> For the record, WeBWorK does not actually understand symbolic expressions,
> simplifications, etc.  So how does it check that the student's messed-up
> unsimplified symbolic answer is "the same" as the hard-coded correct
> symbolic answer to the question?  It evaluates both expressions numerically
> at a bunch of points (possibly randomly chosen, but I don't remember).  If
> they always differ by at most a specified tolerance, they're deemed to be
> the same.  Otherwise, the student's answer must have been wrong.

@alex: Yes, and I didn't mean to suggest otherwise - I had honestly
forgotten this, in fact.  Mike Gage gave a very nice explanation of
this in the Q&A after the JMM open source in ed session.  My point was
simply that certain things might be checkable without a lot of
overhead - and despite rjf's comments, I would argue that perhaps
sin^2+cos^2 is so common, in and out of calculus assignments, that
perhaps it would be a simplification worth checking all the time.

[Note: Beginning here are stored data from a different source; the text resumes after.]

-- ==== Sys2Proof/Tests/Slice0.lean ====
section
/-!
SUPPORT. Tests: terms that each check of WellFormed refuses, and states and operands that meet the hypotheses of the statements.
-/

namespace Sys2Proof.Tests
set_option Elab.async false
open Sys2Proof Sys2Proof.Machine

/-! ## WellFormed refuses -/

def flit0 : Flit := { src := 1, dst := 2, vc := 1, stream := 0, epoch := 1, seq := 0, payload := List.replicate 256 0 }
def msg0 : MgmtMsg := { port := 0, seq := 1, addr := 0, bytes := 4, data := List.replicate 32 0 }

theorem wf_access_bytes : (Instr.registerWrite .mc 0 0 0 0).wf = false ∧ (Instr.counterLowRead .mc 0 65).wf = false := by decide +kernel
theorem wf_access_window : (Instr.registerWrite .mc 0x3FFFFFF 1 0 0).wf = true ∧ (Instr.registerWrite .mc 0x4000000 1 0 0).wf = false := by
  decide +kernel
theorem wf_page : (Instr.ctrlEnableSet .mc 0x3FFF).wf = true ∧ (Instr.ctrlEnableSet .mc 0x4000).wf = false ∧ (Instr.blockQuiesced 0x4000).wf = false := by
  decide +kernel
theorem wf_range : (Instr.memoryRead (secureOf 63) (2 ^ 52 - 1) 1 true).wf = true ∧ (Instr.memoryRead (secureOf 63) (2 ^ 52) 1 true).wf = false ∧
    (Instr.memoryWrite (secureOf 63) 0 [] true).wf = false := by decide +kernel
theorem wf_bar2 : (Instr.bar2Access .mc 0 2 (some [0])).wf = false ∧ (Instr.bar2Access .mc 0 1 (some [0])).wf = true := by decide +kernel
theorem wf_flit : (Instr.flitSend 0 flit0).wf = true ∧ (Instr.flitSend 0 { flit0 with payload := [] }).wf = false ∧
    (Instr.flitReceived 0 { flit0 with src := 32768 }).wf = false ∧ (Instr.flitReceived 0 { flit0 with dst := 32768 }).wf = false := by decide +kernel
theorem wf_msg : (Instr.regRead msg0).wf = true ∧ (Instr.regRead { msg0 with data := [] }).wf = false ∧
    (Instr.duaWrite { msg0 with bytes := 65536 }).wf = false ∧ (Instr.duaRead { msg0 with addr := 2 ^ 64 }).wf = false := by decide +kernel

/-! ## A running module -/

/-- The module with every domain released and the MC running. -/
def up : State :=
  { State.reset with
    up := List.range 0x88 ++ [0xFF],
    mc := { State.reset.mc with running := true, sbOk := true, mainOk := true, vaultMounted := true } }

/-- A page header that is enabled. -/
def en : PageHdr := { enabled := true, enableBit := true }

def mcReq : Req := ⟨none, true, 0x85, false⟩

/-! ## Witnesses: the machine as a whole -/

theorem wit_step : ({ up with pending := [.hostReset, .correctableError none] }).pending = .hostReset :: [.correctableError none] := rfl
theorem wit_idle : up.pending = [] ∧ up.resets = [] := by decide +kernel
theorem wit_mem : State.reset.mem.wf := by decide +kernel
theorem wit_kept : State.reset.mem.wf ∧ ∃ t, step { up with pending := [.hostHbWrite .mc] } = .next t := ⟨by decide +kernel, _, rfl⟩

/-- Memory with one page of partition 0, one of BASE and one of the module, the last secure, read-only or plain. -/
def pages (e : PageEnt) : State := { up with mem := { up.mem with pmap := [(3, e)] } }
def own0 : PageEnt := { frame := 7, tier := 1, owner := 0, valid := true }
def p0 : MemWho := whoOf 0

theorem wit_stored : (up.page ((5 + 0) / pageSize)).owner ≠ 62 ∧ (0 : Nat) < [(1 : Byte)].length := by decide +kernel
theorem wit_absent_top : (0 : Nat) < 1 ∧ regTop ≤ regTop := by decide +kernel
theorem wit_absent_vault : memTop ≤ vaultTop - 1 ∧ vaultTop - 1 + 1 ≤ vaultTop ∧ memTop + up.baseRegion < vaultTop - 1 + 1 := by decide +kernel
theorem wit_absent_page : memTop - 1 + 1 ≤ memTop ∧ (up.page ((memTop - 1) / pageSize)).valid = false := by decide +kernel
theorem wit_rules_page : 3 * pageSize + (pageSize - 1) + 1 ≤ memTop ∧ (3 * pageSize) / pageSize = (3 * pageSize + pageSize - 1) / pageSize ∧
    ((pages own0).page 3).valid = true := by decide +kernel
theorem wit_rules_who : ((pages own0).page 3).owner = 0 ∧ ((pages { own0 with owner := 62 }).page 3).owner = 62 ∧
    ((pages { own0 with secure := true }).page 3).secure = true ∧ ((pages { own0 with readOnly := true }).page 3).readOnly = true := by decide +kernel
theorem wit_read : (0 : Nat) < 64 ∧ 3 * pageSize + 64 ≤ memTop ∧ (pages own0).memCheck p0 false (3 * pageSize) 64 = none ∧
    (pages own0).rangeFilling (3 * pageSize) 64 = false ∧ (pages own0).poisonIn (3 * pageSize) 64 = none := by decide +kernel
theorem wit_write : (pages own0).memCheck p0 true (4 * pageSize - 1) 1 = none ∧ (pages own0).rangeFilling (4 * pageSize - 1) 1 = false ∧
    (pages own0).partialPoison (4 * pageSize - 1) 1 = none := by decide +kernel

/-! ## Witnesses: register pages -/

/-- The module with one page header. -/
def hdrs (page : Nat) (h : PageHdr) (s : State := up) : State := { s with pages := [(page, h)] }

theorem wit_register : (0x040 : Nat) % 4 = 0 ∧ 0x020 ≤ (pgWX * 0x1000 + 0x040) % 0x1000 ∧ kindOf pgWX = some (.wx, 0) ∧
    (regAt .wx 0x040).isSome = true := by decide +kernel
theorem wit_register_pass : up.access .mc (pgWX * 0x1000 + 0x040) true = .pass up mcReq := rfl
theorem wit_register_se : (regAt .se 0x044).isSome = true ∧ (0x044 : Nat) ≠ 0x054 ∧ (0x044 : Nat) ≠ 0x128 := by decide +kernel
theorem wit_register_checked : ∃ g, regAt .wx 0x040 = some g ∧ g.chk ≠ 0 ∧ ((hdrs pgWX en).hdr pgWX).enabled = true := ⟨_, rfl, by decide +kernel⟩
theorem wit_register_counter : isCounter .wx 0x020 = true ∧ isCounter .wx 0x040 = false := by decide +kernel
theorem wit_register_wide : up.requester .mc true = .pass up mcReq ∧ ¬ ((8 : Nat) = 4 ∧ (0 : Nat) % 4 = 0) := ⟨rfl, by decide⟩
theorem wit_register_unreached : mayReach ⟨some 0, false, 0x48, true⟩ .wx 0 = false := by decide +kernel
theorem wit_counter_low : up.access .mc (pgWX * 0x1000 + 0x020) false = .pass up mcReq ∧ (pgWX * 0x1000 + 0x020) % 8 = 0 := ⟨rfl, by decide +kernel⟩
theorem wit_counter_high : up.access .mc (pgWX * 0x1000 + 0x024) false = .pass up mcReq ∧ (pgWX * 0x1000 + 0x024) % 8 = 4 ∧
    isCounter .wx 0x024 = true := ⟨rfl, by decide +kernel⟩
theorem wit_counter_misaligned : up.requester .mc false = .pass up mcReq ∧ ¬ ((8 : Nat) = 8 ∧ (4 : Nat) % 8 = 0) := ⟨rfl, by decide⟩
theorem wit_enable : kindOf pgWX = some (.wx, 0) ∧ (up.hdr pgWX).checking = none ∧ (up.hdr pgWX).fenced = false := by decide +kernel
theorem wit_enable_pass : up.access .mc (pgWX * 0x1000 + 8) true = .pass up mcReq := rfl
theorem wit_enable_fenced : ((hdrs pgWX { fenced := true }).hdr pgWX).fenced = true := by decide +kernel
theorem wit_enable_checking : ((hdrs pgWX { checking := some [] }).hdr pgWX).checking.isSome = true ∧
    ((hdrs pgWX { checking := some [] }).access .mc (pgWX * 0x1000 + 8) true = .pass (hdrs pgWX { checking := some [] }) mcReq) := ⟨by decide +kernel, rfl⟩

/-- A module with one partition in a state. -/
def pt (st : InstSt) (x : Pt := {}) (s : State := up) : State := { s with pts := [(0, { x with st := st })] }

@rjf: Maxima I'm sure is good; if I used it exclusively perhaps I
would have known about Romberg instead of nintegral, though I don't
like using commands in class that I can't immediately explain why they
are called what they are.  I had a lot of good discussions with
colleagues from my consortium at the Joint Meetings about what they
used, and Derive, Maple, Mathematica, Maxima all came up as ones
either currently used or used in the past.   But what is wonderful
about the Sage project is being able to use things like Maxima along
with PARI (without actually having to use PARI), GAP, nice plotting,
and a programming language I can actually use as a not-very-
sophisticated programmer, so that I feel comfortable using Sage in
just about any course I teach - which, at a small liberal arts
college, is a pretty wacky variety at times.  It's all under the hood;
the interface is the same for all of it, and I don't have to learn
(and more importantly, my students don't have to learn) a new syntax
etc. for every new class I teach (or am asked to teach).

Miscellanea:
1. I think that quadpack is used only because I used the
alternate .nintegral Maxima command instead of the (native Sage?)
numerical_integral command, which doesn't like extra variables very
much.
2. I appreciate the distinction between newly introduced bugs (which
is endemic to every software package, yikes) and unimproved older
functionality/bugs.  At least for the philosophically inclined, that
is an important distinction; a project with new bugs is still going,
and one without bugs is too simple (pace TeX).